By: Jared Renfroe
In two recent cases decided by the Tennessee Workers’ Compensation Appeals Board, the court was called upon to decide issues of whether an injured worker was entitled to future medical treatment when the authorized treating physician either refused to continue seeing the employee after the employee reached maximum medical improvement, or when the physician essentially opined that the employee only had an increase in pain from the work injury transposed over a pre-existing condition. In both cases, which were interlocutory (i.e., a party appealed after an expedited hearing was held, but the compensation period had not been held), the Appeals Board held in favor of the employee.
George Limberakis v. Pro-Tech Security, Inc.
Filed September 12, 2017
In this case, the Appeals Board considered the issue of an injured worker’s entitlement to continued medical treatment when the authorized physician refused to provide further treatment.

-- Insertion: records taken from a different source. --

-- ### deliver

@[simp] theorem State.deliver_cfg (f : Frame) (s : State) : (s.deliver f).cfg = s.cfg := State.dispatchFrame_cfg f _
@[simp] theorem State.deliver_rxbuf (f : Frame) (s : State) : (s.deliver f).rxbuf = s.rxbuf := State.dispatchFrame_rxbuf f _
@[simp] theorem State.deliver_conn (f : Frame) (s : State) : (s.deliver f).conn = s.conn := State.dispatchFrame_conn f _
@[simp] theorem State.deliver_en (f : Frame) (s : State) : (s.deliver f).en = s.en := State.dispatchFrame_en f _
@[simp] theorem State.deliver_portOpen (f : Frame) (s : State) : (s.deliver f).portOpen = s.portOpen := State.dispatchFrame_portOpen f _
@[simp] theorem State.deliver_readerActive (f : Frame) (s : State) : (s.deliver f).readerActive = s.readerActive := State.dispatchFrame_readerActive f _
@[simp] theorem State.deliver_busy (f : Frame) (s : State) : (s.deliver f).busy = s.busy := State.dispatchFrame_busy f _
@[simp] theorem State.deliver_runBegun (f : Frame) (s : State) : (s.deliver f).runBegun = s.runBegun := State.dispatchFrame_runBegun f _
@[simp] theorem State.deliver_tx (f : Frame) (s : State) : (s.deliver f).tx = s.tx := State.dispatchFrame_tx f _
@[simp] theorem State.deliver_byteOut (f : Frame) (s : State) : (s.deliver f).byteOut = s.byteOut := State.dispatchFrame_byteOut f _
@[simp] theorem State.deliver_stateOut (f : Frame) (s : State) : (s.deliver f).stateOut = s.stateOut := State.dispatchFrame_stateOut f _
@[simp] theorem State.deliver_enOut (f : Frame) (s : State) : (s.deliver f).enOut = s.enOut := State.dispatchFrame_enOut f _
@[simp] theorem State.deliver_asked (f : Frame) (s : State) : (s.deliver f).asked = s.asked := State.dispatchFrame_asked f _
@[simp] theorem State.deliver_polling (f : Frame) (s : State) : (s.deliver f).polling = s.polling := State.dispatchFrame_polling f _
@[simp] theorem State.deliver_password (f : Frame) (s : State) : (s.deliver f).password = s.password := State.dispatchFrame_password f _
@[simp] theorem State.deliver_agenda (f : Frame) (s : State) : (s.deliver f).agenda = s.agenda := State.dispatchFrame_agenda f _
@[simp] theorem State.deliver_answers (f : Frame) (s : State) : (s.deliver f).answers = s.answers := State.dispatchFrame_answers f _
@[simp] theorem State.deliver_draws (f : Frame) (s : State) : (s.deliver f).draws = s.draws := State.dispatchFrame_draws f _

-- ### responseTimeout

@[simp] theorem State.responseTimeout_cfg (s : State) : s.responseTimeout.cfg = s.cfg := by
  unfold State.responseTimeout; split <;> rfl
@[simp] theorem State.responseTimeout_rxbuf (s : State) : s.responseTimeout.rxbuf = s.rxbuf := by
  unfold State.responseTimeout; split <;> rfl
@[simp] theorem State.responseTimeout_conn (s : State) : s.responseTimeout.conn = s.conn := by
  unfold State.responseTimeout; split <;> rfl
@[simp] theorem State.responseTimeout_en (s : State) : s.responseTimeout.en = s.en := by
  unfold State.responseTimeout; split <;> rfl
@[simp] theorem State.responseTimeout_portOpen (s : State) : s.responseTimeout.portOpen = s.portOpen := by
  unfold State.responseTimeout; split <;> rfl
@[simp] theorem State.responseTimeout_readerActive (s : State) : s.responseTimeout.readerActive = s.readerActive := by
  unfold State.responseTimeout; split <;> rfl
@[simp] theorem State.responseTimeout_busy (s : State) : s.responseTimeout.busy = s.busy := by
  unfold State.responseTimeout; split <;> rfl
@[simp] theorem State.responseTimeout_runBegun (s : State) : s.responseTimeout.runBegun = s.runBegun := by
  unfold State.responseTimeout; split <;> rfl
@[simp] theorem State.responseTimeout_tx (s : State) : s.responseTimeout.tx = s.tx := by
  unfold State.responseTimeout; split <;> rfl
@[simp] theorem State.responseTimeout_byteOut (s : State) : s.responseTimeout.byteOut = s.byteOut := by
  unfold State.responseTimeout; split <;> rfl
@[simp] theorem State.responseTimeout_frameOut (s : State) : s.responseTimeout.frameOut = s.frameOut := by
  unfold State.responseTimeout; split <;> rfl
@[simp] theorem State.responseTimeout_stateOut (s : State) : s.responseTimeout.stateOut = s.stateOut := by
  unfold State.responseTimeout; split <;> rfl
@[simp] theorem State.responseTimeout_enOut (s : State) : s.responseTimeout.enOut = s.enOut := by
  unfold State.responseTimeout; split <;> rfl
@[simp] theorem State.responseTimeout_asked (s : State) : s.responseTimeout.asked = s.asked := by
  unfold State.responseTimeout; split <;> rfl
@[simp] theorem State.responseTimeout_polling (s : State) : s.responseTimeout.polling = s.polling := by
  unfold State.responseTimeout; split <;> rfl
@[simp] theorem State.responseTimeout_password (s : State) : s.responseTimeout.password = s.password := by
  unfold State.responseTimeout; split <;> rfl
@[simp] theorem State.responseTimeout_pollOut (s : State) : s.responseTimeout.pollOut = s.pollOut := by
  unfold State.responseTimeout; split <;> rfl
@[simp] theorem State.responseTimeout_verifies (s : State) : s.responseTimeout.verifies = s.verifies := by
  unfold State.responseTimeout; split <;> rfl
@[simp] theorem State.responseTimeout_agenda (s : State) : s.responseTimeout.agenda = s.agenda := by
  unfold State.responseTimeout; split <;> rfl
@[simp] theorem State.responseTimeout_answers (s : State) : s.responseTimeout.answers = s.answers := by
  unfold State.responseTimeout; split <;> rfl
@[simp] theorem State.responseTimeout_draws (s : State) : s.responseTimeout.draws = s.draws := by
  unfold State.responseTimeout; split <;> rfl

-- ### verifyTimeout

@[simp] theorem State.verifyTimeout_cfg (index : Nat) (s : State) : (s.verifyTimeout index).cfg = s.cfg := by
  unfold State.verifyTimeout; split <;> rfl
@[simp] theorem State.verifyTimeout_rxbuf (index : Nat) (s : State) : (s.verifyTimeout index).rxbuf = s.rxbuf := by
  unfold State.verifyTimeout; split <;> rfl
@[simp] theorem State.verifyTimeout_conn (index : Nat) (s : State) : (s.verifyTimeout index).conn = s.conn := by
  unfold State.verifyTimeout; split <;> rfl
@[simp] theorem State.verifyTimeout_en (index : Nat) (s : State) : (s.verifyTimeout index).en = s.en := by
  unfold State.verifyTimeout; split <;> rfl
@[simp] theorem State.verifyTimeout_portOpen (index : Nat) (s : State) : (s.verifyTimeout index).portOpen = s.portOpen := by
  unfold State.verifyTimeout; split <;> rfl
@[simp] theorem State.verifyTimeout_readerActive (index : Nat) (s : State) : (s.verifyTimeout index).readerActive = s.readerActive := by
  unfold State.verifyTimeout; split <;> rfl
@[simp] theorem State.verifyTimeout_busy (index : Nat) (s : State) : (s.verifyTimeout index).busy = s.busy := by
  unfold State.verifyTimeout; split <;> rfl
@[simp] theorem State.verifyTimeout_runBegun (index : Nat) (s : State) : (s.verifyTimeout index).runBegun = s.runBegun := by
  unfold State.verifyTimeout; split <;> rfl
@[simp] theorem State.verifyTimeout_tx (index : Nat) (s : State) : (s.verifyTimeout index).tx = s.tx := by
  unfold State.verifyTimeout; split <;> rfl
@[simp] theorem State.verifyTimeout_byteOut (index : Nat) (s : State) : (s.verifyTimeout index).byteOut = s.byteOut := by
  unfold State.verifyTimeout; split <;> rfl
@[simp] theorem State.verifyTimeout_frameOut (index : Nat) (s : State) : (s.verifyTimeout index).frameOut = s.frameOut := by
  unfold State.verifyTimeout; split <;> rfl
@[simp] theorem State.verifyTimeout_stateOut (index : Nat) (s : State) : (s.verifyTimeout index).stateOut = s.stateOut := by
  unfold State.verifyTimeout; split <;> rfl
@[simp] theorem State.verifyTimeout_enOut (index : Nat) (s : State) : (s.verifyTimeout index).enOut = s.enOut := by
  unfold State.verifyTimeout; split <;> rfl
@[simp] theorem State.verifyTimeout_asked (index : Nat) (s : State) : (s.verifyTimeout index).asked = s.asked := by
  unfold State.verifyTimeout; split <;> rfl
@[simp] theorem State.verifyTimeout_pending (index : Nat) (s : State) : (s.verifyTimeout index).pending = s.pending := by
  unfold State.verifyTimeout; split <;> rfl
@[simp] theorem State.verifyTimeout_polling (index : Nat) (s : State) : (s.verifyTimeout index).polling = s.polling := by
  unfold State.verifyTimeout; split <;> rfl
@[simp] theorem State.verifyTimeout_password (index : Nat) (s : State) : (s.verifyTimeout index).password = s.password := by
  unfold State.verifyTimeout; split <;> rfl
@[simp] theorem State.verifyTimeout_pollOut (index : Nat) (s : State) : (s.verifyTimeout index).pollOut = s.pollOut := by
  unfold State.verifyTimeout; split <;> rfl
@[simp] theorem State.verifyTimeout_agenda (index : Nat) (s : State) : (s.verifyTimeout index).agenda = s.agenda := by
  unfold State.verifyTimeout; split <;> rfl
@[simp] theorem State.verifyTimeout_answers (index : Nat) (s : State) : (s.verifyTimeout index).answers = s.answers := by
  unfold State.verifyTimeout; split <;> rfl
@[simp] theorem State.verifyTimeout_draws (index : Nat) (s : State) : (s.verifyTimeout index).draws = s.draws := by
  unfold State.verifyTimeout; split <;> rfl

The injured worker sustained an injury to his low back while lifting a security fence in the course and scope of his employment. His claim was accepted as compensable and he received conservative medical treatment from Dr. Ashley Park. After the employee completed a functional capacity evaluation and demonstrated the ability to work in the light physical demand category, Dr. Park released him to work without restrictions and discharged him from further care, and thereafter refused to schedule additional appointments for the employee despite repeated requests. Dr. Park stated that he did not believe that the employee “will require further medical treatment as it directly relates to his work-related injury.”
Employer argued that it had no further obligation to provide medical benefits, and the parties participated in an expedited hearing. The trial court found that the employee was likely to prevail at trial and ordered Employer to replace Dr. Park on the panel of physicians. Employer appealed.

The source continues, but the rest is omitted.